* [TASK PROMPT]: Below are the records; copy exactly the stretch from the line containing "issueOne (.amaxn g" through the line containing "atomic exchange. -/", both ends included, and nothing else.

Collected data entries

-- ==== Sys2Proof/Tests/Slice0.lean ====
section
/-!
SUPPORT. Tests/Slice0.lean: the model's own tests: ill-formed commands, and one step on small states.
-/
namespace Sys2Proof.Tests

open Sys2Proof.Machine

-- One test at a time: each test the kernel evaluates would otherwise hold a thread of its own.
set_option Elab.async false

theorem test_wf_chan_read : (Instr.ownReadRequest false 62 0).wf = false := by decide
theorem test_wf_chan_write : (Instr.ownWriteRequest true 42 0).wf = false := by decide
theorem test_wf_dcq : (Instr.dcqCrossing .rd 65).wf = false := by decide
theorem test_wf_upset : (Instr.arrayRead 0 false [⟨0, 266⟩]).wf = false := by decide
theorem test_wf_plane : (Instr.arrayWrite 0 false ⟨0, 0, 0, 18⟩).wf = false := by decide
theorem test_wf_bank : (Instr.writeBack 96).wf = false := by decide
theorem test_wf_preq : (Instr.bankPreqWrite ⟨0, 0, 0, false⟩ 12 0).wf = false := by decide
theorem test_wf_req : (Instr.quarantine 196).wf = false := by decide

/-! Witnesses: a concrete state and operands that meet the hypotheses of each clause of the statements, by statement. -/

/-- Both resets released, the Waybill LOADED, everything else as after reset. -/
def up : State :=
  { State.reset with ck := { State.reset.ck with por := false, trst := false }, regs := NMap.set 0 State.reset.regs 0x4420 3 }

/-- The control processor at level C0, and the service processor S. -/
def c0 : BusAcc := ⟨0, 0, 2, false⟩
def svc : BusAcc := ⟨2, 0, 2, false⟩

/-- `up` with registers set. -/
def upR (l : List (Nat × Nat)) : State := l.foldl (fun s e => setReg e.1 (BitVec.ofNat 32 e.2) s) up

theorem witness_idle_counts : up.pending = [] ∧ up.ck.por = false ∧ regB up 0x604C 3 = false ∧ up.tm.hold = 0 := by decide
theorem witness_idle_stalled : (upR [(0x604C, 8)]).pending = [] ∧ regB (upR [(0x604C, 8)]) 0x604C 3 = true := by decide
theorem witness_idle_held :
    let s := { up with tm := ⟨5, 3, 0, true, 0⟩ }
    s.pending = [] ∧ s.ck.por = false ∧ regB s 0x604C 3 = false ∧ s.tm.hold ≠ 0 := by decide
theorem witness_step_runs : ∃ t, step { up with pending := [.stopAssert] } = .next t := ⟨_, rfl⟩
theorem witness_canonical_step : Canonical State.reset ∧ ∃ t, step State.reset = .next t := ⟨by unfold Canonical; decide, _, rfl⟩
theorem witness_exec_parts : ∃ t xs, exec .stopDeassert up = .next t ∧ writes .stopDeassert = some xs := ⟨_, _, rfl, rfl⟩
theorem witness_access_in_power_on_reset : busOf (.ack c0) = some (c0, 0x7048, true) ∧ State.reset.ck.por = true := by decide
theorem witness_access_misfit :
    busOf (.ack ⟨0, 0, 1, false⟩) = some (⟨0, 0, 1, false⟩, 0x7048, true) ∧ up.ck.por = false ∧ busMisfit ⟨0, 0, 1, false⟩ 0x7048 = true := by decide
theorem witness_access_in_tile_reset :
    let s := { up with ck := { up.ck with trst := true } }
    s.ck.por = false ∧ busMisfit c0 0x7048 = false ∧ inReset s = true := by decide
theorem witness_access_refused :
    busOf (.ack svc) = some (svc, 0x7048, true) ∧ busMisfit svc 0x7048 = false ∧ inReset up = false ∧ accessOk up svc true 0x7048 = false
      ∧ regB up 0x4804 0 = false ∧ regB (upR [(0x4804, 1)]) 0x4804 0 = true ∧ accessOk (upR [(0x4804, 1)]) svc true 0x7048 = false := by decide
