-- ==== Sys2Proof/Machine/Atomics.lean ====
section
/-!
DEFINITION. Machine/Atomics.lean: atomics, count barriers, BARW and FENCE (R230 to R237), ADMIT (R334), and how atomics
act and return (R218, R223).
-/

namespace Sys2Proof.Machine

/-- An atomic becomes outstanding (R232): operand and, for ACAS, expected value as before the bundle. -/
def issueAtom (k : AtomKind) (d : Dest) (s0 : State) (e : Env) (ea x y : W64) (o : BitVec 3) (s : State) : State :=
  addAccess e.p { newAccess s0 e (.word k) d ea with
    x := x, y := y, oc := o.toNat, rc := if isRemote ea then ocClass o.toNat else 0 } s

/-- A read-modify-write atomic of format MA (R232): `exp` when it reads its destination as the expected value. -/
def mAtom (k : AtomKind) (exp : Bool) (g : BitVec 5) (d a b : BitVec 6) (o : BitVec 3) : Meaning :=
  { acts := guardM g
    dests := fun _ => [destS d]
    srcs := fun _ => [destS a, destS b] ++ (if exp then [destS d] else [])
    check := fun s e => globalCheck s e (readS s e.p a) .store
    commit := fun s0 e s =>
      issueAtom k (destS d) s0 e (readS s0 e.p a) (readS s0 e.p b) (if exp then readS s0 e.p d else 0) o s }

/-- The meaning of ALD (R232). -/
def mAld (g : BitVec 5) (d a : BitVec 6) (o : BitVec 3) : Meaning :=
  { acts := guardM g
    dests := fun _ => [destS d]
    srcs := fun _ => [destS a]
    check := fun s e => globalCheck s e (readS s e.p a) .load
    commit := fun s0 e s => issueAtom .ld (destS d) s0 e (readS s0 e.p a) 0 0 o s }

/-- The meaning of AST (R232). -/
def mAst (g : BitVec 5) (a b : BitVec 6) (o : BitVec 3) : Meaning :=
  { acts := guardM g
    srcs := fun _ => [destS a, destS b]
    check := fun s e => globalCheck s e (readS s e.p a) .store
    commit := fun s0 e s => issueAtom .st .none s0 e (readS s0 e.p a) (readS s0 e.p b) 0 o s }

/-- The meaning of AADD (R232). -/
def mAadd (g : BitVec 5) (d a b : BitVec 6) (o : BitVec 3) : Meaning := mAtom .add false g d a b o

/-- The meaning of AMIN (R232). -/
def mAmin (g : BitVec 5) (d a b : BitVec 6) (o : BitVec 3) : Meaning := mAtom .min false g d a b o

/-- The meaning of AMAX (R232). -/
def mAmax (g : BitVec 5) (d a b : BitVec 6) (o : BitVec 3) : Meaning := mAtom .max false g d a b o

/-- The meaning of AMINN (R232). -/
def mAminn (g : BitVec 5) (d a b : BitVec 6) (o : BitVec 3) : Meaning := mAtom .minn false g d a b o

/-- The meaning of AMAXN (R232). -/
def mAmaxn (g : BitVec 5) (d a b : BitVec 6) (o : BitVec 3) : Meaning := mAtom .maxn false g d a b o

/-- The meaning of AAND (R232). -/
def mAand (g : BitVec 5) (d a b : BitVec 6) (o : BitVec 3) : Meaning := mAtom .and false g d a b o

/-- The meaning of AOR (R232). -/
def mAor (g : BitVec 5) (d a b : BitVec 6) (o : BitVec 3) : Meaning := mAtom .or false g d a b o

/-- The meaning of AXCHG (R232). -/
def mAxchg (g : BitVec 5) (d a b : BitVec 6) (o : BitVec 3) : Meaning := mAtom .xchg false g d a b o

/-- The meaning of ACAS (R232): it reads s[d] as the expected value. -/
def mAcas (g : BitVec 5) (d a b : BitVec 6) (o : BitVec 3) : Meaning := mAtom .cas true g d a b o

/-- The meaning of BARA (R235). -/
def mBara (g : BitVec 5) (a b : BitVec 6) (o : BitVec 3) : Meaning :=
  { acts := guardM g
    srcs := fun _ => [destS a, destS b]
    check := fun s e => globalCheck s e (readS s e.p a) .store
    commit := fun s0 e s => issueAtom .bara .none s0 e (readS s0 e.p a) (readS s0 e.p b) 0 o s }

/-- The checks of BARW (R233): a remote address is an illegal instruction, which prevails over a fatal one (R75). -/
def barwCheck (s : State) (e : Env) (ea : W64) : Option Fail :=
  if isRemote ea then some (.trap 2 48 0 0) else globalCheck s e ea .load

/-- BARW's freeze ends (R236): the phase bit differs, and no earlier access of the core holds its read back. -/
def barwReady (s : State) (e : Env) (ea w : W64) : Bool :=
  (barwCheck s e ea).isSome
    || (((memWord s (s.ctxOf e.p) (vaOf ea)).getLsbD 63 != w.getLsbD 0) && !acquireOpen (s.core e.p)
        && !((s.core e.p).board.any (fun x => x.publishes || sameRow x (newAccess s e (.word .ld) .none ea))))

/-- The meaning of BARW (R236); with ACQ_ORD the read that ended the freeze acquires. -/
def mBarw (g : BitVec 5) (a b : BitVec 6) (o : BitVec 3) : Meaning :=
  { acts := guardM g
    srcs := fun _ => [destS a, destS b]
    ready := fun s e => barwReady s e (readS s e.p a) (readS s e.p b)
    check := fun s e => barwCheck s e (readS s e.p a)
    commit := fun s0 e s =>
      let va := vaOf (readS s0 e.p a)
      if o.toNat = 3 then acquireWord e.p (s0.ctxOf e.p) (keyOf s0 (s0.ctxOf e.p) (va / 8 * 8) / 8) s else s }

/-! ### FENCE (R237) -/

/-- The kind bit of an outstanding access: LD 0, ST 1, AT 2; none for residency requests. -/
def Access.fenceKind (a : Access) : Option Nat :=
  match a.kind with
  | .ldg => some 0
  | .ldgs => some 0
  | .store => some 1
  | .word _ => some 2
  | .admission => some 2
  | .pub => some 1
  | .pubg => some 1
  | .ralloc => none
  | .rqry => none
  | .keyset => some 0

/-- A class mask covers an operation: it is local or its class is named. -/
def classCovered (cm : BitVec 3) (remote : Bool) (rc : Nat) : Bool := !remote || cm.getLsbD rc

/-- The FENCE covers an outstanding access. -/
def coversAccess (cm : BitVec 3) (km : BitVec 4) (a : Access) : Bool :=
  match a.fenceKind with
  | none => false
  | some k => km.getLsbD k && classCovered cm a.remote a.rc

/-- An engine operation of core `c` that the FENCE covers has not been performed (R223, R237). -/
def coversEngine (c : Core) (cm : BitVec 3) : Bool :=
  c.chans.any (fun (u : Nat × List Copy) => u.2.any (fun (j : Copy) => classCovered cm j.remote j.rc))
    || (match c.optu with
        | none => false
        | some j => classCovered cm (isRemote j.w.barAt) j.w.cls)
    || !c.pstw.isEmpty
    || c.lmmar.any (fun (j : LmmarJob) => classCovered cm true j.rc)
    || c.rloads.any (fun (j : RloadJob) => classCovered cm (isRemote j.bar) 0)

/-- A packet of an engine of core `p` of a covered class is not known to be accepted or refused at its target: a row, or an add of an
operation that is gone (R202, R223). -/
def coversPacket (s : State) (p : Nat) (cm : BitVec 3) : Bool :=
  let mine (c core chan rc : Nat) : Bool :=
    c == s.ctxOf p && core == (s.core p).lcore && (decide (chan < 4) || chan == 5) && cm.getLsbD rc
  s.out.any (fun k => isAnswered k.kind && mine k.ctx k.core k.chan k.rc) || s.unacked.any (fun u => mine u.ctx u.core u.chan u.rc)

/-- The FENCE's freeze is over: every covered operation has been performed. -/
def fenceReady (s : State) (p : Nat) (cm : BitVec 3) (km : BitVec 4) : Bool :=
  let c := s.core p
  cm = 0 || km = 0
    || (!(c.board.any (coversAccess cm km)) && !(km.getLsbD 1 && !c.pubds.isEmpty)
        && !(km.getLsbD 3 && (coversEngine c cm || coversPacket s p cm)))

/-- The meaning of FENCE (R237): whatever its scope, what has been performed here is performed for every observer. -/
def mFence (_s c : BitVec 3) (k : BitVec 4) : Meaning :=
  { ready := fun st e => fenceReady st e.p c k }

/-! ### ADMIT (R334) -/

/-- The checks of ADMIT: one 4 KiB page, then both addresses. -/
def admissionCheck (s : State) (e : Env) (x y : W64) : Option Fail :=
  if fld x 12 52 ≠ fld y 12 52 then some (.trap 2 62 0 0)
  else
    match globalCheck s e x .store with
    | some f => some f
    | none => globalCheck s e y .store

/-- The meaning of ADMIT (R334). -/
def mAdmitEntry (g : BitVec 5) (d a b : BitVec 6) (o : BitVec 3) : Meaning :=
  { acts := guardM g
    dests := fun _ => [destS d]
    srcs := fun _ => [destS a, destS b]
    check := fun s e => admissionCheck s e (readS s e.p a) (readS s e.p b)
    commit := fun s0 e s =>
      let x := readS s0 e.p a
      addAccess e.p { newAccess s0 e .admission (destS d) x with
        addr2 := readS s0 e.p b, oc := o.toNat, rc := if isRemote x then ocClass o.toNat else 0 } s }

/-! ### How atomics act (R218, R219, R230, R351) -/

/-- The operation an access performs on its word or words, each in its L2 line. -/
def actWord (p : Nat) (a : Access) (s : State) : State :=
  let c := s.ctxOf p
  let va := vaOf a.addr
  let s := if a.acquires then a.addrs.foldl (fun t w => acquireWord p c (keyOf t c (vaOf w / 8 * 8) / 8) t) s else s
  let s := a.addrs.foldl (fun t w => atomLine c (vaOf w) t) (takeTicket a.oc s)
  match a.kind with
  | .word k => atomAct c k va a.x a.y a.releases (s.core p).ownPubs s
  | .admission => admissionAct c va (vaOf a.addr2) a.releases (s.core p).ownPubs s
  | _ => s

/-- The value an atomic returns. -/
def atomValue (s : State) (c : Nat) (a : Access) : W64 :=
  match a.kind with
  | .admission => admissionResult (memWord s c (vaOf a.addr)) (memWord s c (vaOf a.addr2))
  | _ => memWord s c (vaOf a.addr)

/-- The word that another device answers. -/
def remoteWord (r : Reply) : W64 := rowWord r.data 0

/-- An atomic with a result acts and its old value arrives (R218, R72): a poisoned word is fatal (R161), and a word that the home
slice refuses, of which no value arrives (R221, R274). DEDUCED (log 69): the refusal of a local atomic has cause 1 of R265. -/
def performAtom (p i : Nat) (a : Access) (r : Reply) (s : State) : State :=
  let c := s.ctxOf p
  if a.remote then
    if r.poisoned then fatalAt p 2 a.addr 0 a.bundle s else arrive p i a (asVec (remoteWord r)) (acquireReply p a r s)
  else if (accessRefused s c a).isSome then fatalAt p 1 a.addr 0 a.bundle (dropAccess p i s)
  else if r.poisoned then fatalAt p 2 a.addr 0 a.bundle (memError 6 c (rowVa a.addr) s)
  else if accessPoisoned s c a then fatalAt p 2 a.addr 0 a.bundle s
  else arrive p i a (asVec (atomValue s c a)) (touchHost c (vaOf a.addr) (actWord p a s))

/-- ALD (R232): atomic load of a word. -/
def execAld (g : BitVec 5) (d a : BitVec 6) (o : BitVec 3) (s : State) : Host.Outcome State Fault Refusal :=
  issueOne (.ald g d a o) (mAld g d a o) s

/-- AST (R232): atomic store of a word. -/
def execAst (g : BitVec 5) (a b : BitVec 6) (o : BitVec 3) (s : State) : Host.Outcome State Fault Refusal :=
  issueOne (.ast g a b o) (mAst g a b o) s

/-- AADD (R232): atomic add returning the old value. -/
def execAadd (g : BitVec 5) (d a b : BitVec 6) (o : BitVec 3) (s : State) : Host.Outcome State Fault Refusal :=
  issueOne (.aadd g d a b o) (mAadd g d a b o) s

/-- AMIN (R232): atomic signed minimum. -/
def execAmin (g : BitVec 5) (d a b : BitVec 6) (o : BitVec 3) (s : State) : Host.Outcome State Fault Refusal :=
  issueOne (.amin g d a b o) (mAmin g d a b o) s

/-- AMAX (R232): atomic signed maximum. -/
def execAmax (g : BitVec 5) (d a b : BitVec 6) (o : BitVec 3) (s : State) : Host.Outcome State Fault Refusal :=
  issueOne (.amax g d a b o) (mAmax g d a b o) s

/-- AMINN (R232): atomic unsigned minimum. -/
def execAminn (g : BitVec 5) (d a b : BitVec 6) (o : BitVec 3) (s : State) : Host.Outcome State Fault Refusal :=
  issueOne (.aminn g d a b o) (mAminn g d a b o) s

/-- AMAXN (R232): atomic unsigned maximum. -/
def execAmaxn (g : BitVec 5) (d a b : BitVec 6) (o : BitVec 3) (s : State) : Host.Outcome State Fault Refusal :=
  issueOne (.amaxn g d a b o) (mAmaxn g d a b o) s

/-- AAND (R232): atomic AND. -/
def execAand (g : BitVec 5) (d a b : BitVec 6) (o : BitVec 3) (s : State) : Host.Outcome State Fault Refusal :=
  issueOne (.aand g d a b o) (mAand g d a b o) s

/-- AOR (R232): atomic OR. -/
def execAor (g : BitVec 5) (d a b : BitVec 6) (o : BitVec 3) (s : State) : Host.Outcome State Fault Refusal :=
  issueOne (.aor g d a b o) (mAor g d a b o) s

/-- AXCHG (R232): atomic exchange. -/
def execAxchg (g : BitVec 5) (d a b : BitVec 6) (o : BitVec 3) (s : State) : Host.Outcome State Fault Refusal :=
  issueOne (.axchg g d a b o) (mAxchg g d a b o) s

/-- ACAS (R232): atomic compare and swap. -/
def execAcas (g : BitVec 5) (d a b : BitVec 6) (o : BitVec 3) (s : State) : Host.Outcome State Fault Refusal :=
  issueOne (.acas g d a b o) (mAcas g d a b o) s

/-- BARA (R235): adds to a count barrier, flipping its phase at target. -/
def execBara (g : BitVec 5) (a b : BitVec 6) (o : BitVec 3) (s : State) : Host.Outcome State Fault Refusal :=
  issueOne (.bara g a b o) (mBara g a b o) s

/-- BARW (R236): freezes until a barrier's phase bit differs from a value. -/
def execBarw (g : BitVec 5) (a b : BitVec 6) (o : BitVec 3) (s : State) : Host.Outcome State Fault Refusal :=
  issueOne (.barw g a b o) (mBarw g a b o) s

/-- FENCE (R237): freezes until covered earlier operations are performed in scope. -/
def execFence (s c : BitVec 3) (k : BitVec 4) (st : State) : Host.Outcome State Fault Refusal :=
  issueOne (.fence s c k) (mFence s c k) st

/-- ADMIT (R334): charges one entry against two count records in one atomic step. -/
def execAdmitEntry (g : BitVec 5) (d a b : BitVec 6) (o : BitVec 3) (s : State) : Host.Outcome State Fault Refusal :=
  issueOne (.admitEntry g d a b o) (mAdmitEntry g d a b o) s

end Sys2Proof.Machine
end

* [RESPONSE TO THE EXERCISE]:
  issueOne (.amaxn g d a b o) (mAmaxn g d a b o) s

/-- AAND (R232): atomic AND. -/
def execAand (g : BitVec 5) (d a b : BitVec 6) (o : BitVec 3) (s : State) : Host.Outcome State Fault Refusal :=
  issueOne (.aand g d a b o) (mAand g d a b o) s

/-- AOR (R232): atomic OR. -/
def execAor (g : BitVec 5) (d a b : BitVec 6) (o : BitVec 3) (s : State) : Host.Outcome State Fault Refusal :=
  issueOne (.aor g d a b o) (mAor g d a b o) s

/-- AXCHG (R232): atomic exchange. -/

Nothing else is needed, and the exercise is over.